▸ What you should do
Please copy, exactly as they appear below, the lines from the one containing "64) (poison : Bool)" through the one containing "to R121) -/".

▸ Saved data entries

/-- The trace unit of a cluster (R445 to R447). -/
structure Trace where
  /-- packets in the buffer, oldest first -/
  buf : List Packet8 := []
  /-- bytes already in the spill area -/
  spilled : Nat := 0
  /-- last logged state and cycle by core, and its open packet: the base instant in ns and the records -/
  last : Tab (Nat × Nat) := []
  recs : Tab (Nat × List (BitVec 16)) := []
  /-- commit records not yet in a packet -/
  commits : List Word := []
  /-- next record of the log under replay -/
  rplyPos : Nat := 0
  /-- capture is restricted to this core's packets (R448 FILT) -/
  filt : Option Nat := none
  deriving DecidableEq, Repr

/-! ## Clusters (R13) -/

/-- One cluster, numbered 8 × ordinal of its compute die + cluster within the die. -/
structure Cluster where
  /-- region-table entries by index 0 to 255 (R143) -/
  windows : Tab Window := []
  /-- lines of the scratchpad whose full bit is set (R145), by line number in the cluster -/
  full : List Nat := []
  /-- request store, sum of granted bytes, next serial, counters of R141 -/
  greqs : Tab GReq := []
  out : Nat := 0
  serial : BitVec 16 := 0
  /-- the entry whose turn it is while the cap is full (R128) -/
  turn : Option Nat := none
  gExp : Nat := 0
  gDisc : Nat := 0
  gOrph : Nat := 0
  gBusy : Nat := 0
  /-- copy engine places 0 to 63 (R157) and ended copies of unfinished batches -/
  copies : Tab Copy := []
  copyEnds : List CopyEnd := []
  copySeq : Nat := 0
  /-- endpoint table by entry number (R328) -/
  endps : Tab Endp := []
  /-- physical accumulator slots 0 to 3 that are claimed -/
  slots : Tab Slot := []
  carry : List Carry := []
  lease : Option Lease := none
  /-- core cycle from which the array passes to its next holder (R266) -/
  leaseAt : Nat := 0
  leaseQ : List LeaseReq := []
  /-- cluster cache (R187) by line location, and the data caches of the cores by core and line -/
  cache : Tab CLine := []
  /-- write-backs of host lines not yet acknowledged (R189), with the process whose store made the line dirty -/
  wbacks : Tab (Option Pid) := []
  dcache : Tab (Tab CLine) := []
  /-- cluster TLB, and core TLBs by core (R74) -/
  tlb : List TlbE := []
  ctlb : Tab (List TlbE) := []
  /-- ready queues by 8 × core + priority (R367) -/
  ready : Tab (List Pid) := []
  /-- barrel of each core (R20): one more than the cycle of its last issue, and the slot that issued -/
  rot : Tab (Nat × Nat) := []
  /-- commit order: next place, and the write sets of recent commits (R304, R305) -/
  seq : Nat := 0
  wsets : List (Nat × List Nat) := []
  /-- the first core cycle in which the arbiter commits again (R305) -/
  commitAt : Nat := 0
  /-- holder of the exclusive commit token (R306) -/
  token : Option Pid := none
  svc : Tab SvcSlot := []
  svcQ : List SvcCtx := []
  dm : DebugMod := {}
  armed : List Armed := []
  trace : Trace := {}
  /-- GRCTL, TRSPILL, TRCFG by register number; unlisted: the reset value -/
  regs : Tab Word := []
  /-- event counters by 256 × core + n; cluster counters at core 32 (R451) -/
  events : Tab Word := []
  /-- corrected single-bit errors of the cluster's arrays (R48) -/
  corrected : Nat := 0
  deriving DecidableEq, Repr

/-! ## Memory dies (R46) -/

/-- A command in a memory server's queue (R55): the message's bytes and the sender's address space. -/
structure SrvCmd where
  bytes : List Byte
  /-- lines of `bytes` that are poisoned -/
  bad : List Nat
  asid : BitVec 16
  root : Word
  sender : Option Pid
  /-- the expert whose grow this FILL serves (R392) -/
  grow : Option Nat
  deriving DecidableEq, Repr

/-- The reverse-map slot of a frame (R82). -/
structure RevMap where
  leafPa : Nat
  leaf : Word
  asid : BitVec 16
  va : Nat
  aliased : Bool
  deriving DecidableEq, Repr

/-- A request held during a page move (R83): a write of the bytes of a line that the mask names, with the cluster it came from,
the access it acknowledges and its poison; the step of an atomic; a walker's OR into a page-table entry. -/
inductive HeldReq where
  | write (cl : Option Nat) (ack : Option (Pid × Nat)) (line : Nat) (data : Line) (mask : BitVec 64)
    (poison : Bool)
  | op (i : Instr)
  | orBits (loc : Nat) (bits : Word)
  deriving DecidableEq, Repr

/-- A page move in progress (R83): step 1 to 5, frames, what the leaf read, and the held requests in order of arrival. -/
structure Move where
  step : Nat
  quad : Nat
  old : Nat
  new : Nat
  rev : RevMap
  held : List HeldReq
  deriving DecidableEq, Repr

/-- One memory die. -/
structure MemDie where
  queue : List SrvCmd := []
  /-- messages that wait unmatched while the queue is full (R55), oldest first -/
  waiting : List Nat := []
  /-- remote-access counters by 4 × frame + quadrant, frames by 64 KiB number (R79) -/
  rac : Tab (BitVec 8) := []
  rev : Tab RevMap := []
  free : List Nat := []
  /-- migration candidates: frame and quadrant (R82) -/
  cands : List (Nat × Nat) := []
  move : Option Move := none
  armed : List Armed := []
  /-- lines resident in the memory-side cache (R47) -/
  msc : List Nat := []
  /-- corrected single-bit errors counted (R48) -/
  corrected : Nat := 0
  /-- saved HBM training results, and whether their code still holds (R454, R455) -/
  training : Option Bool := none
  deriving DecidableEq, Repr

/-- A private REDF.add slot (R294). -/
structure RedSlot where
  loc : Nat
  cn : Nat
  bf16 : Bool
  val : BitVec 32
  deriving DecidableEq, Repr

/-! ## Launches and teams (R359 to R373) -/

/-- Where a team stands. A suspended team still holds its slot while its processes leave; a draining team has ended, and its
allotment stays until the transfers into its stub's buffer have ended (R398). -/
inductive TState where | queued | claimed | running | suspended | backlog | draining | ended
  deriving DecidableEq, Repr

/-- What a team holds besides its bytes while it is off every cluster (R371): lines of its allotment whose full bit is set, counted
from its first byte, its windows, unfinished copies, claimed accumulator slots and their carry entries by team slot number. -/
structure Luggage where
  full : List Nat
  windows : List Window
  copies : List Copy
  ends : List CopyEnd
  slots : List Slot
  carry : List Carry
  deriving DecidableEq, Repr

/-- A team: its entry of the launch record (R360) and where it is. -/
structure Team where
  lid : Nat
  index : Nat
  state : TState := .queued
  nproc : Nat := 0
  spmsz : Nat := 1
  entry : Word := 0
  fctl : Word := 0
  pctl : Word := 0
  dbg : Word := 0
  wlist : Word := 0
  nwin : Nat := 0
  prio : BitVec 3 := 0
  stage : BitVec 4 := 0
  tpol : BitVec 2 := 0
  ppol : BitVec 2 := 0
  /-- cluster, and offset of its allotment in that cluster's scratchpad -/
  cl : Nat := 0
  spm : Nat := 0
  /-- its allotment and slots were moved to HBM (R371), with what else it holds -/
  luggage : Option Luggage := none
  /-- window presets, as its launch's acceptance read them (R361) -/
  presets : List (List Word) := []
  /-- a claimed team's suspended victim (R371) -/
  victim : Option Nat := none
  trtry : BitVec 2 := 0
  /-- ns at which it was enqueued, dispatched, suspended -/
  enq : Nat := 0
  disp : Nat := 0
  susp : Nat := 0
  /-- ns since which it has stood at the head of its queue (R365) -/
  headAt : Option Nat := none
  firm : Bool := false
  /-- SCHCTL.FIRM when it came to the head, and SCHCTL.ADV when it entered a backlog (R370) -/
  firmIn : Nat := 0
  advIn : Nat := 0
  /-- expert and replica number when it is a replica team (R385) -/
  replica : Option (Nat × Nat) := none
  /-- origin table by member number (R424) -/
  origins : Tab Origin := []
  deriving DecidableEq, Repr

/-- A declared channel of a launch (R360): index assigned, descriptor word 0, BUF, ENTRY, owning team id. -/
structure ChanDecl where
  idx : Nat
  word0 : Word
  buf : Word
  entry : Word
  team : Nat
  deriving DecidableEq, Repr

/-- A launch (R363). -/
structure Launch where
  /-- host slot it came from: queue, slot number, TAG, IVEC, SEQ -/
  host : Option (Nat × Nat × BitVec 32 × BitVec 16 × Word)
  /-- issuing process of a LAUNCH, with its compute die's store -/
  issuer : Option Pid
  die : Nat
  cls : BitVec 2
  span : Bool
  vmctx : Word
  mbox : Word
  notify : Word
  args : List Word
  lpol : BitVec 2
  lrtry : BitVec 2
  /-- the record: a physical address, or a global address in the issuer's space -/
  record : Word
  phys : Bool
  /-- VMCTX in which a global record address is translated -/
  recVm : Word
  chans : Tab Word
  decls : List ChanDecl
  teams : List Nat
  /-- DONE or ABORTED with its cause once ended -/
  ended : Option (Nat × Nat)
  deriving DecidableEq, Repr

/-- A slot forwarded and not yet accepted, or one that waits to be forwarded (R90, R363). -/
structure LaunchReq where
  queue : Nat
  /-- the copy that was forwarded; empty while the valid slot waits in the window because the store is full (R90) -/
  slot : List Word
  deriving DecidableEq, Repr

/-- The end of a launch, until its last write is visible and it is reported (R93, R373): for a host launch its queue and slot, for
another the compute die whose store it takes a place of; and the handle to notify. -/
structure EndRecord where
  lid : Nat
  host : Option (Nat × List Word)
  die : Option Nat
  notify : Word
  status : Nat
  cause : Nat
  /-- clusters in which it ran -/
  cls : List Nat
  deriving DecidableEq, Repr

/-! ## Host link (R86 to R101) -/

/-- One launch queue (R90, R94): ESEQ and QCTL fields. -/
structure Queue where
  eseq : Word := 1
  rst : Bool := false
  cause : BitVec 8 := 0
  ien : Bool := false
  coal : BitVec 10 := 0
  deriving DecidableEq, Repr

/-- A host mailbox (R340): inbound ESEQ, messages not yet taken, outbound count. -/
structure Mailbox where
  eseq : Word := 1
  inbound : List (List Byte) := []
  outCount : Word := 0
  waiters : List Pid := []
  senders : List Pid := []
  deriving DecidableEq, Repr

/-- What the device puts out at its ports, oldest first. -/
inductive Output where
  | readData (bytes : List Byte) (poison : Bool)
  | writeDone
  | msix (vec : Nat)
  | request (pid : Pid) (id : Nat) (addr : Word) (len : Nat)
  | store (pid : Option Pid) (id : Nat) (addr : Word) (bytes : List Byte)
  | storeLine (pid : Option Pid) (id : Nat) (addr : Word) (data : Line) (mask : BitVec 64) (poison : Bool)
  | atomic (pid : Pid) (id : Nat) (addr : Word) (scope : Nat) (op : HomeOp)
  /-- lines of a copy, as runs of bytes -/
  | fetch (pid : Pid) (id : Nat) (runs : List (Word × Nat))
  | flit (link : Nat) (f : MarrunFlit)
  | ack (link : Nat) (base : BitVec 12) (map : BitVec 64) (credits : List Nat) (check : BitVec 32)
  | meshFlit (site port : Nat) (f : MeshFlit)
  | controller (code : Nat) (info : List Word)
  deriving DecidableEq, Repr

/-- States of the TDISP interface (R97). -/
inductive Tdisp where | unlocked | locked | run | error
  deriving DecidableEq, Repr

/-! ## Marrun links (R107 to R121) -/

/-- A transmitted flit not yet acknowledged (R108): its packet, resends so far, cycle of last transmission and of last resend,
whether the last MAP showed it as received. -/
structure SentFlit where
  flit : MarrunFlit
  pk : Packet
  resends : Nat
  lastTx : Nat
  again : Option Nat
  got : Bool
  deriving DecidableEq, Repr

/-- A packet in an egress queue (R118): the cycle up to which it waits for a partner, 0 when it does not. -/
structure Waiting where
  pk : Packet
  hold : Nat
  deriving DecidableEq, Repr

/-- One direction pair of a Marrun link (R108 to R111). A virtual channel's number is its index of R106, plus 5 in the reply class. -/
structure Link where
  up : Bool := true
  nextSeq : BitVec 12 := 0
  sent : List SentFlit := []
  base : BitVec 12 := 0
  held : List MarrunFlit := []
  unacked : Nat := 0
  /-- packets waiting in the egress queue, and flits of packets that have left it -/
  egress : List Waiting := []
  ready : List (Packet × MarrunFlit) := []
  /-- flits sent for which no credit has come back, and credits to return, by channel (R106, R107) -/
  used : Tab Nat := []
  owed : Tab Nat := []
  /-- flits passed on in order that wait in a channel's buffer at the ingress, by channel -/
  inq : Tab (List MarrunFlit) := []
  deriving DecidableEq, Repr

/-- An access of another device that goes on to the host for a HOST page: source and reply tag, the lines still to read and those
read (R86, R122). -/
structure Relay where
  src : Nat
  reply : Nat
  addrs : List Word
  got : List SentLine
  deriving DecidableEq, Repr

/-- A token of another device's scheduler to a sender of this device (R127, R129): the device, the sender's message, what the chunk
names, and its bytes. -/
structure FarToken where
  dev : Nat
  msg : Nat
  cl : Nat
  entry : Nat
  unit : Nat
  serial : BitVec 16
  off : Nat
  len : Nat
  deriving DecidableEq, Repr

/-- A merge record (R119): the operation with the operand of the first contributor, and source device and reply tag of the two. -/
structure MergeRec where
  op : HomeOp
  first : Nat × Nat
  second : Nat × Nat
  deriving DecidableEq, Repr

/-! ## Barriers, experts, management -/

/-- A barrier number (R377 to R380, R121). -/
structure Bar where
  epoch : BitVec 16 := 0
  owner : Option Nat := none
  /-- level of the AND line -/
  high : Bool := true
  /-- the Marrun epoch bit, and arrivals the root holds (R121) -/
  mEpoch : Bool := false
  arrivals : List Nat := []
  deriving DecidableEq, Repr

▸ Answer for the task
  | storeLine (pid : Option Pid) (id : Nat) (addr : Word) (data : Line) (mask : BitVec 64) (poison : Bool)
  | atomic (pid : Pid) (id : Nat) (addr : Word) (scope : Nat) (op : HomeOp)
  /-- lines of a copy, as runs of bytes -/
  | fetch (pid : Pid) (id : Nat) (runs : List (Word × Nat))
  | flit (link : Nat) (f : MarrunFlit)
  | ack (link : Nat) (base : BitVec 12) (map : BitVec 64) (credits : List Nat) (check : BitVec 32)
  | meshFlit (site port : Nat) (f : MeshFlit)
  | controller (code : Nat) (info : List Word)
  deriving DecidableEq, Repr

/-- States of the TDISP interface (R97). -/
inductive Tdisp where | unlocked | locked | run | error
  deriving DecidableEq, Repr

/-! ## Marrun links (R107 to R121) -/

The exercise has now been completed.